Jakarta, CNN Indonesia -- Wakil Ketua DPR Fahri Hamzah tak mempersoalkan pasal penghinaan parlemen dalam Undang-undang tentang MPR, DPR, DPD, DPRD (UU MD3), meski selama ini dirinya dikenal kritis terhadap pasal penghinaan presiden dalam draf Revisi Kitab Undang-undang Hukum Pidana (RKUHP).
Menurut Fahri, pasal penghinaan parlemen atau
contempt of parliament lebih menekankan aspek DPR sebagai lembaga. Hal itu disebutnya berbeda dengan pasal penghinaan presiden yang menurutnya lebih menekankan pada sosok presiden atau individu.
"Kalau KUHP itu yang mau disakralkan manusia bernama Presiden. Kalau lembaga DPR sebagai pengawas, bukan manusia-manusianya," kata Fahri di Gedung DPR, Jakarta, Rabu (13/2).
ADVERTISEMENT
SCROLL TO CONTINUE WITH CONTENT
Penghinaan parlemen diatur dalam Pasal 122 poin k Undang-undang MD3. Beleid pasal itu menyebut Mahkamah Kehormatan Dewan dapat mengambil langkah hukum terhadap perseorangan, kelompok orang, atau badan hukum yang merendahkan kehormatan DPR dan anggota DPR.
Fahri tak memungkiri ada penekanan pada aspek individu dalam pasal penghinaan parlemen. Namun, menurut dia, hal itu tetap berbeda dengan penekanan individu (presiden) dalam pasal penghinaan presiden.
Salah satu perbedaan terkait mekanisme pengusutan terhadap pendapat yang dianggap menghina.
Dalam pasal penghinaan parlemen, kata Fahri, seorang anggota DPR yang merasa dihina harus terlebih dulu mengadu atau melaporkan ke Mahkamah Kehormatan Dewan (MKD).

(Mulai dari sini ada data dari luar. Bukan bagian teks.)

/-- A register as a component of the register file. -/
theorem reg_eq_getElem (x : Nibble) : s.reg x = s.v[x.toNat]'x.isLt := rfl

/-- Writing a list of bytes from position `k` on: position `j` gets byte `j - k` if there is one. -/
theorem getElem_putBytes (bs : List Byte) (k : Nat) (v : Vector Byte 16) (j : Nat) (hj : j < 16) :
    (putBytes bs k v)[j] = if k ≤ j then bs.getD (j - k) v[j] else v[j] := by
  induction bs generalizing k v with
  | nil => simp [putBytes]
  | cons b bs ih =>
    rw [putBytes, ih]
    by_cases h1 : k + 1 ≤ j
    · have h2 : k ≤ j := by omega
      have h3 : j - k = (j - (k + 1)) + 1 := by omega
      have h4 : k ≠ j := by omega
      simp [h1, h2, h3, h4]
    · by_cases h2 : k = j
      · subst h2; simp
      · have h3 : ¬ k ≤ j := by omega
        simp [h1, h2, h3]

/-! ## The composed updates -/

@[simp] theorem advance_eq : s.advance = s.setPc (s.pc + 2) := rfl

/-- What a conditional skip leaves of everything but PC. -/
theorem skipIf_eq (c : Bool) : s.skipIf c = s.setPc (if c then s.pc + 2 else s.pc) := by
  cases c <;> rfl

/-- VF after a flag write. -/
@[simp] theorem setFlag_reg_vf (c : Bool) : (s.setFlag c).reg vf = flagByte c := by
  simp [State.setFlag]

theorem setFlag_reg_ne (c : Bool) {y : Nibble} (h : y ≠ vf) : (s.setFlag c).reg y = s.reg y := by
  simp [State.setFlag, reg_setReg_ne _ _ h]

/-- A result and then its flag: VF holds the flag, also when it is the destination (10_state.md R18). -/
theorem setRegFlag_reg (x y : Nibble) (r : Byte) (c : Bool) :
    (s.setRegFlag x r c).reg y = if y = vf then flagByte c else if y = x then r else s.reg y := by
  by_cases h : y = vf
  · subst h; simp [State.setRegFlag]
  · simp [State.setRegFlag, setFlag_reg_ne _ _ h, h, reg_setReg]

/-- A logic result: VF is cleared after it only under `logic_resets_vf` (41_alu.md R79 to R81). -/
theorem setRegLogic_reg (x y : Nibble) (r : Byte) :
    (s.setRegLogic x r).reg y =
      if s.cfg.quirks.logicResetsVf = true ∧ y = vf then 0 else if y = x then r else s.reg y := by
  unfold State.setRegLogic
  by_cases hq : s.cfg.quirks.logicResetsVf = true
  · by_cases h : y = vf
    · subst h; simp [hq, flagByte]
    · simp [hq, h, setFlag_reg_ne _ _ h, reg_setReg]
  · simp [hq, reg_setReg]

/-- A flag is exactly 0 or 1 (10_state.md R18). -/
theorem flagByte_cases (c : Bool) : flagByte c = 0 ∨ flagByte c = 1 := by
  cases c <;> simp [flagByte]

@[simp] theorem setFlag_cfg (c : Bool) : (s.setFlag c).cfg = s.cfg := rfl
@[simp] theorem setFlag_mem (c : Bool) : (s.setFlag c).mem = s.mem := rfl
@[simp] theorem setFlag_i (c : Bool) : (s.setFlag c).i = s.i := rfl
@[simp] theorem setFlag_pc (c : Bool) : (s.setFlag c).pc = s.pc := rfl
@[simp] theorem setFlag_stack (c : Bool) : (s.setFlag c).stack = s.stack := rfl
@[simp] theorem setFlag_dt (c : Bool) : (s.setFlag c).dt = s.dt := rfl
@[simp] theorem setFlag_st (c : Bool) : (s.setFlag c).st = s.st := rfl
@[simp] theorem setFlag_res (c : Bool) : (s.setFlag c).res = s.res := rfl
@[simp] theorem setFlag_fb (c : Bool) : (s.setFlag c).fb = s.fb := rfl
@[simp] theorem setFlag_keys (c : Bool) : (s.setFlag c).keys = s.keys := rfl
@[simp] theorem setFlag_ctrl (c : Bool) : (s.setFlag c).ctrl = s.ctrl := rfl
@[simp] theorem setFlag_flags (c : Bool) : (s.setFlag c).flags = s.flags := rfl
@[simp] theorem setFlag_rng (c : Bool) : (s.setFlag c).rng = s.rng := rfl
@[simp] theorem setFlag_byteAt (c : Bool) (p : Nat) : (s.setFlag c).byteAt p = s.byteAt p := rfl
@[simp] theorem setRegFlag_cfg (x : Nibble) (r : Byte) (c : Bool) : (s.setRegFlag x r c).cfg = s.cfg := rfl
@[simp] theorem setRegFlag_mem (x : Nibble) (r : Byte) (c : Bool) : (s.setRegFlag x r c).mem = s.mem := rfl
@[simp] theorem setRegFlag_i (x : Nibble) (r : Byte) (c : Bool) : (s.setRegFlag x r c).i = s.i := rfl
@[simp] theorem setRegFlag_pc (x : Nibble) (r : Byte) (c : Bool) : (s.setRegFlag x r c).pc = s.pc := rfl
@[simp] theorem setRegFlag_stack (x : Nibble) (r : Byte) (c : Bool) : (s.setRegFlag x r c).stack = s.stack := rfl
@[simp] theorem setRegFlag_dt (x : Nibble) (r : Byte) (c : Bool) : (s.setRegFlag x r c).dt = s.dt := rfl
@[simp] theorem setRegFlag_st (x : Nibble) (r : Byte) (c : Bool) : (s.setRegFlag x r c).st = s.st := rfl
@[simp] theorem setRegFlag_res (x : Nibble) (r : Byte) (c : Bool) : (s.setRegFlag x r c).res = s.res := rfl
@[simp] theorem setRegFlag_fb (x : Nibble) (r : Byte) (c : Bool) : (s.setRegFlag x r c).fb = s.fb := rfl
@[simp] theorem setRegFlag_keys (x : Nibble) (r : Byte) (c : Bool) : (s.setRegFlag x r c).keys = s.keys := rfl
@[simp] theorem setRegFlag_ctrl (x : Nibble) (r : Byte) (c : Bool) : (s.setRegFlag x r c).ctrl = s.ctrl := rfl
@[simp] theorem setRegFlag_flags (x : Nibble) (r : Byte) (c : Bool) : (s.setRegFlag x r c).flags = s.flags := rfl
@[simp] theorem setRegFlag_rng (x : Nibble) (r : Byte) (c : Bool) : (s.setRegFlag x r c).rng = s.rng := rfl
@[simp] theorem setRegFlag_byteAt (x : Nibble) (r : Byte) (c : Bool) (p : Nat) : (s.setRegFlag x r c).byteAt p = s.byteAt p := rfl
@[simp] theorem setRegLogic_cfg (x : Nibble) (r : Byte) : (s.setRegLogic x r).cfg = s.cfg := by
  unfold State.setRegLogic; split <;> rfl
@[simp] theorem setRegLogic_mem (x : Nibble) (r : Byte) : (s.setRegLogic x r).mem = s.mem := by
  unfold State.setRegLogic; split <;> rfl
@[simp] theorem setRegLogic_i (x : Nibble) (r : Byte) : (s.setRegLogic x r).i = s.i := by
  unfold State.setRegLogic; split <;> rfl
@[simp] theorem setRegLogic_pc (x : Nibble) (r : Byte) : (s.setRegLogic x r).pc = s.pc := by
  unfold State.setRegLogic; split <;> rfl
@[simp] theorem setRegLogic_stack (x : Nibble) (r : Byte) : (s.setRegLogic x r).stack = s.stack := by
  unfold State.setRegLogic; split <;> rfl
@[simp] theorem setRegLogic_dt (x : Nibble) (r : Byte) : (s.setRegLogic x r).dt = s.dt := by
  unfold State.setRegLogic; split <;> rfl
@[simp] theorem setRegLogic_st (x : Nibble) (r : Byte) : (s.setRegLogic x r).st = s.st := by
  unfold State.setRegLogic; split <;> rfl
@[simp] theorem setRegLogic_res (x : Nibble) (r : Byte) : (s.setRegLogic x r).res = s.res := by
  unfold State.setRegLogic; split <;> rfl
@[simp] theorem setRegLogic_fb (x : Nibble) (r : Byte) : (s.setRegLogic x r).fb = s.fb := by
  unfold State.setRegLogic; split <;> rfl
@[simp] theorem setRegLogic_keys (x : Nibble) (r : Byte) : (s.setRegLogic x r).keys = s.keys := by
  unfold State.setRegLogic; split <;> rfl
@[simp] theorem setRegLogic_ctrl (x : Nibble) (r : Byte) : (s.setRegLogic x r).ctrl = s.ctrl := by
  unfold State.setRegLogic; split <;> rfl
@[simp] theorem setRegLogic_flags (x : Nibble) (r : Byte) : (s.setRegLogic x r).flags = s.flags := by
  unfold State.setRegLogic; split <;> rfl
@[simp] theorem setRegLogic_rng (x : Nibble) (r : Byte) : (s.setRegLogic x r).rng = s.rng := by
  unfold State.setRegLogic; split <;> rfl
@[simp] theorem setRegLogic_byteAt (x : Nibble) (r : Byte) (p : Nat) :
    (s.setRegLogic x r).byteAt p = s.byteAt p := by
  unfold State.setRegLogic; split <;> rfl

end Sys2Proof.Machine
end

"Anggota maksudnya begini, MKD sebagai hukum acara. Misalnya, anda memfitnah saya dan menurut saya anda sudah keterlaluan. Saya lapor Anda ke MKD, bukan anda yang memfitnah tapi anda melaporkan saya ke MKD," kata Fahri.

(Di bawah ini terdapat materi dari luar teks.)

-- ==== Sys2Proof/Laws/Memory.lean ====
section
/-! SUPPORT. Memory: read after write, the canonical form, the range check and the accesses built on it
(20_memory.md R40, R41, R43). -/

namespace Sys2Proof.Machine

variable (d : Nat → Byte)

/-! ## The list of cells -/

theorem Memory.read_cons' (k : Nat) (b : Byte) (m : Memory) (a : Nat) :
    Memory.read d ((k, b) :: m) a = if k = a then b else Memory.read d m a := rfl

/-- Reading an address below every listed one. -/
theorem Memory.read_unlisted {m : Memory} {a : Nat} (h : ∀ c ∈ m, c.1 ≠ a) : Memory.read d m a = d a := by
  induction m with
  | nil => rfl
  | cons c m ih =>
    rw [show c = (c.1, c.2) from rfl, Memory.read_cons', if_neg (h c (by simp)),
      ih fun c' hc => h c' (by simp [hc])]

/-- Putting a cell in front: its address reads the byte when no later cell has that address. -/
theorem Memory.read_cons_cell {m : Memory} {a : Nat} (b : Byte) (h : ∀ c ∈ m, c.1 ≠ a) (k : Nat) :
    Memory.read d (Memory.cons d a b m) k = if k = a then b else Memory.read d m k := by
  unfold Memory.cons
  by_cases hb : b = d a
  · by_cases hk : k = a
    · subst hk; simp [hb, Memory.read_unlisted d h]
    · simp [hb, hk]
  · by_cases hk : k = a
    · subst hk; simp [hb, Memory.read_cons']
    · simp [hb, hk, Memory.read_cons', Ne.symm hk]

/-- Read after write, any two addresses. -/
theorem Memory.read_write {m : Memory} (hm : m.Pairwise fun a b => a.1 < b.1) (a : Nat) (b : Byte) (k : Nat) :
    Memory.read d (Memory.write d m a b) k = if k = a then b else Memory.read d m k := by
  induction m with
  | nil => exact Memory.read_cons_cell d b (by simp) k
  | cons c m ih =>
    obtain ⟨a', b'⟩ := c
    rw [List.pairwise_cons] at hm
    unfold Memory.write
    by_cases h1 : a < a'
    · rw [if_pos h1, Memory.read_cons_cell d b]
      intro c hc
      rcases List.mem_cons.1 hc with rfl | hc
      · exact Nat.ne_of_gt h1
      · exact Nat.ne_of_gt (Nat.lt_trans h1 (hm.1 c hc))
    · by_cases h2 : a = a'
      · subst h2
        rw [if_neg h1, if_pos rfl, Memory.read_cons_cell d b fun c hc => Nat.ne_of_gt (hm.1 c hc), Memory.read_cons']
        by_cases hk : k = a
        · simp [hk]
        · simp [hk, Ne.symm hk]
      · rw [if_neg h1, if_neg h2, Memory.read_cons', Memory.read_cons', ih hm.2]
        by_cases hk : k = a
        · subst hk; simp [Ne.symm h2]
        · simp [hk]

/-- Every cell of the memory written is the new one or an old one. -/
theorem Memory.mem_write {m : Memory} {a : Nat} {b : Byte} {c : Host.Cell} (h : c ∈ Memory.write d m a b) :
    (c = (a, b) ∧ b ≠ d a) ∨ c ∈ m := by
  have hcons : ∀ m' : Memory, c ∈ Memory.cons d a b m' → (c = (a, b) ∧ b ≠ d a) ∨ c ∈ m' := by
    intro m' h'
    unfold Memory.cons at h'
    split at h'
    · exact .inr h'
    · rcases List.mem_cons.1 h' with h' | h'
      · exact .inl ⟨h', ‹_›⟩
      · exact .inr h'
  induction m with
  | nil => exact hcons [] h
  | cons c' m ih =>
    obtain ⟨k, b'⟩ := c'
    unfold Memory.write at h
    split at h
    · exact hcons _ h
    · split at h
      · exact (hcons _ h).imp_right (List.mem_cons_of_mem _)
      · rcases List.mem_cons.1 h with h | h
        · exact .inr (h ▸ List.mem_cons_self)
        · exact (ih h).imp_right (List.mem_cons_of_mem _)

/-- A write keeps the canonical form. -/
theorem Memory.wf_write {m : Memory} (hm : Memory.wf d m) {a : Nat} (ha : a < memSize) (b : Byte) :
    Memory.wf d (Memory.write d m a b) := by
  refine ⟨?_, fun c hc => ?_⟩
  · have hsort := hm.1
    clear hm
    induction m with
    | nil => unfold Memory.write Memory.cons; split <;> simp
    | cons c' m ih =>
      obtain ⟨k, b'⟩ := c'
      have hs := List.pairwise_cons.1 hsort
      unfold Memory.write Memory.cons
      split
      · split
        · exact hsort
        · refine List.pairwise_cons.2 ⟨fun c hc => ?_, hsort⟩
          rcases List.mem_cons.1 hc with rfl | hc
          · assumption
          · exact Nat.lt_trans ‹_› (hs.1 c hc)
      · split
        · subst_vars
          split
          · exact hs.2
          · exact List.pairwise_cons.2 ⟨hs.1, hs.2⟩
        · refine List.pairwise_cons.2 ⟨fun c hc => ?_, ih hs.2⟩
          rcases Memory.mem_write d hc with ⟨rfl, -⟩ | hc
          · show k < a; omega
          · exact hs.1 c hc
  · rcases Memory.mem_write d hc with ⟨rfl, hb⟩ | hc
    · exact ⟨ha, hb⟩
    · exact hm.2 c hc

/-! ## Bytes of the state -/

variable (s : State)

theorem byteAt_putByte (h : s.MemWf) (a : Nat) (b : Byte) (k : Nat) :
    (s.putByte a b).byteAt k = if k = a then b else s.byteAt k :=
  Memory.read_write (resetByte s.cfg) h.1 a b k

theorem memWf_putByte (h : s.MemWf) {a : Nat} (ha : a < memSize) (b : Byte) : (s.putByte a b).MemWf :=
  Memory.wf_write _ h ha b

/-- Writing bytes changes memory only: everything else is that of the old state. -/
theorem putBytesAt_eq (a : Nat) (bs : List Byte) : ∃ m, s.putBytesAt a bs = s.setMem m := by
  induction bs generalizing s a with
  | nil => exact ⟨s.mem, rfl⟩
  | cons b bs ih =>
    obtain ⟨m, hm⟩ := ih (s.putByte a b) (a + 1)
    exact ⟨m, by rw [State.putBytesAt, hm]; rfl⟩

/-- Writing bytes inside the address space keeps the canonical form. -/
theorem memWf_putBytesAt (h : s.MemWf) (a : Nat) (bs : List Byte) (hb : a + bs.length ≤ memSize) :
    (s.putBytesAt a bs).MemWf := by
  induction bs generalizing s a with
  | nil => exact h
  | cons b bs ih =>
    simp only [List.length_cons] at hb
    exact ih _ (memWf_putByte s h (by omega) b) _ (by omega)

/-- Reading after writing bytes: byte `k - a` where there is one, else what was there. -/
theorem byteAt_putBytesAt (h : s.MemWf) (a : Nat) (bs : List Byte) (hb : a + bs.length ≤ memSize) (k : Nat) :
    (s.putBytesAt a bs).byteAt k = if a ≤ k then bs.getD (k - a) (s.byteAt k) else s.byteAt k := by
  induction bs generalizing s a with
  | nil => simp [State.putBytesAt]
  | cons b bs ih =>
    simp only [List.length_cons] at hb
    rw [State.putBytesAt, ih _ (memWf_putByte s h (by omega) b) _ (by omega), byteAt_putByte s h]
    by_cases h1 : a + 1 ≤ k
    · have h3 : k - a = (k - (a + 1)) + 1 := by omega
      have h4 : k ≠ a := by omega
      simp [h1, h3, h4, show a ≤ k by omega]
    · by_cases h2 : k = a
      · subst h2; simp
      · simp [h1, h2, show ¬ a ≤ k by omega]

/-! ## The range check -/

/-- An access inside the address space, or of no byte, passes. -/
theorem checkRange_ok {a n : Nat} (h : n = 0 ∨ a + n ≤ memSize) : checkRange a n = .ok () := by
  unfold checkRange
  rw [List.find?_eq_none.2]
  intro k hk
  have := List.mem_range.1 hk
  simp; omega

/-- An access that passes is of no byte or inside the address space. -/
theorem checkRange_eq_ok_iff {a n : Nat} : checkRange a n = .ok () ↔ n = 0 ∨ a + n ≤ memSize := by
  refine ⟨fun h => ?_, checkRange_ok⟩
  unfold checkRange at h
  split at h
  · cases h
  · rename_i h'
    by_contra hc
    have := List.find?_eq_none.1 h' (n - 1) (List.mem_range.2 (by omega))
    simp at this; omega

/-- An access that reaches above 0xFFF fails with the first such address (20_memory.md R40). -/
theorem checkRange_error {a n : Nat} (hn : n ≠ 0) (h : memSize < a + n) :
    checkRange a n = .error (.outOfBoundsAccess (max a memSize)) := by
  unfold checkRange
  have hk : (List.range n).find? (fun k => decide (memSize ≤ a + k)) = some (memSize - a) := by
    rw [List.find?_range_eq_some]
    refine ⟨by simp; omega, List.mem_range.2 (by omega), fun j hj => by simp; omega⟩
  rw [hk]
  simp only [Except.error.injEq, Fault.outOfBoundsAccess.injEq]
  omega

/-- Everything the range check can answer. -/
theorem checkRange_cases (a n : Nat) :
    (checkRange a n = .ok () ∧ (n = 0 ∨ a + n ≤ memSize)) ∨
      (checkRange a n = .error (.outOfBoundsAccess (max a memSize)) ∧ n ≠ 0 ∧ memSize < a + n) := by
  by_cases h : n = 0 ∨ a + n ≤ memSize
  · exact .inl ⟨checkRange_ok h, h⟩
  · exact .inr ⟨checkRange_error (by omega) (by omega), by omega, by omega⟩

/-! ## Reading and writing several bytes -/

theorem memRead_ok {a n : Nat} (h : n = 0 ∨ a + n ≤ memSize) :
    s.memRead a n = .ok ((List.range n).map fun k => s.byteAt (a + k)) := by
  simp [State.memRead, checkRange_ok h, Except.map]

theorem memRead_error {a n : Nat} (hn : n ≠ 0) (h : memSize < a + n) :
    s.memRead a n = .error (.outOfBoundsAccess (max a memSize)) := by
  simp [State.memRead, checkRange_error hn h, Except.map]

theorem memReadWords_ok {a n : Nat} (h : n = 0 ∨ a + 2 * n ≤ memSize) :
    s.memReadWords a n = .ok ((List.range n).map fun k => s.wordAt (a + 2 * k)) := by
  have h' : 2 * n = 0 ∨ a + 2 * n ≤ memSize := by omega
  simp [State.memReadWords, checkRange_ok h', Except.map]

theorem memReadWords_error {a n : Nat} (hn : n ≠ 0) (h : memSize < a + 2 * n) :
    s.memReadWords a n = .error (.outOfBoundsAccess (max a memSize)) := by
  have hn' : 2 * n ≠ 0 := by omega
  simp [State.memReadWords, checkRange_error hn' h, Except.map]

theorem memWrite_ok {a : Nat} {bs : List Byte} (h : bs.length = 0 ∨ a + bs.length ≤ memSize) :
    s.memWrite a bs = .ok (s.putBytesAt a bs) := by
  simp [State.memWrite, checkRange_ok h, Except.map]

theorem memWrite_error {a : Nat} {bs : List Byte} (hn : bs.length ≠ 0) (h : memSize < a + bs.length) :
    s.memWrite a bs = .error (.outOfBoundsAccess (max a memSize)) := by
  simp [State.memWrite, checkRange_error hn h, Except.map]

theorem fetch_ok (h : s.pc.toNat + 2 ≤ memSize) : s.fetch = .ok (s.wordAt s.pc.toNat) := by
  simp [State.fetch, checkRange_ok (.inr h), Except.map]

theorem fetch_error (h : memSize < s.pc.toNat + 2) :
    s.fetch = .error (.outOfBoundsAccess (max s.pc.toNat memSize)) := by
  simp [State.fetch, checkRange_error (by decide : (2 : Nat) ≠ 0) h, Except.map]

end Sys2Proof.Machine
end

"Lalu kita dipanggil MKD dan saya melakukan klarifikasi, di situ anda ketemu. Anda ternyata memfitnah, saya boleh memproses Anda," imbuhnya.
Fahri menyebut mekanisme itu sebagai delik aduan yang tidak ada dalam pasal penghinaan presiden.
"Misal saya menulis di Twitter langsung saya ditangkap, atau menulis tentang presiden, langsung Anda ditangkap karena menghina presiden," ujar Fahri.
Penghinaan presiden dalam draf RKUHP diatur dalam Pasal 239 ayat (1).
Disebutkan dalam pasal itu bahwa setiap orang di muka umum menghina presiden dan wapres, dipidana dengan pidana penjara paling lama 5 tahun atau pidana denda paling banyak Kategori IV (Rp500 juta).
Pasal 239 Ayat (2) menyebutkan, tidak merupakan penghinaan jika perbuatan sebagaimana dimaksud pada ayat (1) jelas dilakukan untuk kepentingan umum, demi kebenaran, atau pembelaan diri.
Pada Senin (5/1), DPR dan Pemerintah menyepakati pasal penghinaan terhadap Presiden dan Wakil Presiden bersifat delik umum. Artinya, proses hukum dilakukan tanpa perlu ada pengaduan dari korban. Lama hukuman pun bisa dikurangi.
Pimpinan sidang sekaligus Ketua Panitia Kerja RKUHP di DPR, Benny K. Harman, sepakat untuk mengikuti usulan Pemerintah yang ingin menjadikan pasal itu sebagai delik umum.
"OK, kalau gitu ini tetap menjadi delik umum ya," ujar Benny di Gedung DPR, Jakarta, Senin (5/2). Ia memberi catatan bahwa pasal itu akan dibahas kembali di tingkat Panja RKUHP.
Dengan ditetapkan sebagai delik umum, konsekuensinya aparat akan memproses kasus tersebut dengan atau tanpa pengaduan dari korban.
Harkristuti Harkrisnowo, perwakilan ahli tim Pemerintah menyatakan delik umum harus diterapkan dalam pasal tersebut karena pasal tentang penghinaan terhadap kepala atau wakil kepala negara sahabat bersifat delik umum.
Ia khawatir akan timbul diskriminasi terhadap kepala negara Indonesia jika tidak setara dengan pasal penghinaan terhadap kepala negara asing.
"Saya merasa kita kok agak diskriminatif, ya. Presiden sendiri tidak dihormati, tapi Presiden asing kita sembah-sembah," ujar Harkristuti.